In my defense, I never said that I had “completed the project.” I said that I was “done working on it.” Two totally different things.
“Why would you want to live in the Matrix instead the richness of reality, doesn’t make any sense,” I mutter as I reach for my phone immediately after waking up.
*at bedtime
And in this corner weighing in at 32 pounds is a toddler calling herself the Intimidator. I see she has a “Sleep is for the weak” tattoo on her forearm and has made a strong move refusing pajamas and crying for mommy…
DR.: you’re going to feel a little bit of pressure. Ready?
ME: yes
DR.: your sister is younger but already has a career path & owns her home
I like to play this game called “How busy I can I pretend to look when my boss walks by my desk.”
The cashier seemed to appreciate that I bagged my own groceries until I unpacked them all and said, “That’s how I want you to do it.”
[Australian recipe for upside down cake]
1: make cake
Imagine your card gets declined at Hogwarts and you have to go to public wizarding school
Me: *gets in from fishing trip*
Girlfriend: did you catch anything?
Me: *sighs* just an old boot
Girlfriend: okay, what’s she called?
sir, my pâté if you please
Heading to therapy. Let’s all cross our fingers that some good therapist jokes come out of this.
BOSS: I’m sorry I just don’t trust your judgment.
ME: [trying to pick up glass of water with both fists wedged in Pringles tubes] explain..

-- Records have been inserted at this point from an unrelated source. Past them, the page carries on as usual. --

-- ==== Sys2Proof/Machine/Router.lean ====
section
/-! DEFINITION. The scheduled network: switch programs, streams, step cycles and steering (R213 to R233). -/

namespace Sys2Proof.Machine

/-! ### Switch programs (R215, R216) -/

/-- A decoded switch-program entry. -/
inductive SwEntry where
  /-- Sources of the north, east, south, west and eject outputs, then inj, ej, steer_in, steer_dl, repeat_m1. -/
  | route (out : List Nat) (inj ej steerIn steerDl repeatM1 : Nat)
  | loop (target countM1 ctr : Nat)
  | stop
deriving DecidableEq, Repr

/-- Decoding of an entry (R215); reserved ops, refused at load (R227), end the program. -/
def swEntryOf (n : Nat) : SwEntry :=
  match bits n 63 60 with
  | 0 => .route [bits n 2 0, bits n 5 3, bits n 8 6, bits n 11 9, bits n 14 12] (bits n 16 15) (bits n 18 17)
      (bits n 21 19) (bits n 24 22) (bits n 47 32)
  | 1 => .loop (bits n 9 0) (bits n 25 10) (bits n 27 26)
  | _ => .stop

/-- Switch-program entry i of a slot; an index outside its range ends the program (R278). -/
def Slot.sw (s : Slot) (i : Nat) : SwEntry :=
  if s.swBase ≤ i ∧ i < s.swBase + s.swLen then
    swEntryOf (leNat (memRead (vGet s.parts 2 []) (8 * (i - s.swBase)) 8))
  else .stop

/-- Moves a router to entry i, through LOOPs that take no cycle, to a ROUTE or an END (R216). A loop counter is held as branches left plus 1, and 0 before its LOOP is reached. -/
def Router.goTo (s : Slot) : Nat → Nat → Router → Router
  | 0, i, r => { r with sw := i, atEnd := true, left := none }
  | fuel + 1, i, r =>
    match s.sw i with
    | .route _ _ _ _ _ rep => { r with sw := i, atEnd := false, left := some rep }
    | .stop => { r with sw := i, atEnd := true, left := none }
    | .loop target countM1 ctr =>
      let n := vGet r.ctrs ctr 0
      let n := if n = 0 then countM1 + 2 else n
      if 1 < n then Router.goTo s fuel target { r with ctrs := vSet r.ctrs ctr (n - 1) }
      else Router.goTo s fuel (i + 1) { r with ctrs := vSet r.ctrs ctr 0 }

/-- LOOPs that one move may pass: far more than any program whose loops contain a ROUTE (log entry 20). -/
def swFuel : Nat := 1048576

/-- A gear's stream descriptor i, inject 0 to 3 then eject 0 to 3, with its buffer resolved (R221, R222). -/
def Core.stream (k : Core) (gear i : Nat) : Stream :=
  let n := leNat (memRead (vGet (k.slot gear).parts 3 []) (16 * i) 16)
  let h := k.arch.handle (bits n 5 0)
  let p := (k.arch.paired (bits n 5 0)).2
  if !h.valid || n = 0 then clearStream
  else
    { present := true, handle := bits n 5 0, steered := bit n 8, start := bits n 47 16, window := bits n 79 48,
      countOff := bits n 111 80, pos := bits n 47 16, count := 0, base := landing h p (decide (4 ≤ i)) 0 }

/-- Streams at the beginning of a step or after a shift: resolved, back at their starts, eject buffers dirty (R222, R206). -/
def Core.beginStreams (k : Core) : Core :=
  let gear := k.arch.stat.gear
  let inj := Vector.ofFn fun i : Fin 4 => k.stream gear i.val
  let ej := Vector.ofFn fun i : Fin 4 => k.stream gear (4 + i.val)
  let a := { k.arch with router := { k.arch.router with inj := inj, ej := ej } }
  { k with arch := ej.toList.foldl (fun a s => if s.present then a.touch s.handle else a) a }

/-- A router at the beginning of a step: it continues at the entry after END (R216). -/
def Core.beginStep (k : Core) : Core :=
  let k := k.beginStreams
  let r := k.arch.router
  let r := if r.atEnd then r.goTo (k.slot k.arch.stat.gear) swFuel (r.sw + 1) else r
  { k with arch := { k.arch with router := { r with cycle := 0, reads := [], askedTo := 0 } } }

/-- A router at the entry point of the gear in force, in the cycle after the SHIFT (R216, R286). The numbers of steered beats and the counts of beats written run on from the beginning of the step (R229, R233; DEDUCED, log entry 112). -/
def Core.enterGear (k : Core) : Core :=
  let old := k.arch.router
  let k := k.beginStreams
  let s := k.slot k.arch.stat.gear
  let on (was now : Vector Stream 4) : Vector Stream 4 := Vector.ofFn fun i : Fin 4 => { now[i] with count := was[i].count }
  let n := k.arch.stat.issue
  let r := { k.arch.router with
    ctrs := Vector.replicate 4 0, cycle := n, reads := [], askedTo := n
    inj := on old.inj k.arch.router.inj, ej := on old.ej k.arch.router.ej }
  { k with arch := { k.arch with router := r.goTo s swFuel s.swEntry } }

/-! ### One step cycle (R217 to R233) -/

/-- Bytes that a waiting command of the tensor or vector unit has yet to write: address and length (R222). -/
def UnitCmd.toWrite : UnitCmd → List (Nat × Nat)
  | .drain f d _ _ _ => [(d.addr, (f.rowsM1 + 1) * outRowBytes f.fmtOut + if f.mx then (f.rowsM1 + 1) / 2 else 0)]
  | .tmuls _ _ _ (some w) _ _ => [(w.addr, w.room)]
  | .vopSt _ a => [(a.addr, 256)]
  | _ => []

/-- Whether two byte ranges meet. -/
def rangesMeet (a n b m : Nat) : Bool := decide (a < b + m) && decide (b < a + n)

Lately *certain* individuals have been making very hurtful remarks about my personal choice to wear mittens rather than gloves.
But I don’t like to point fingers.
Walked outside to say hello to the owl and the neighbor thought I was saying hi to him.
If you think a woman is speaking to you, look around and make sure she isn’t talking into a tree. She is probably actually speaking to an owl.
I want to buy a haunted house, not so haunted where I can’t live in it but enough so my kids don’t get out of bed in the middle of the night.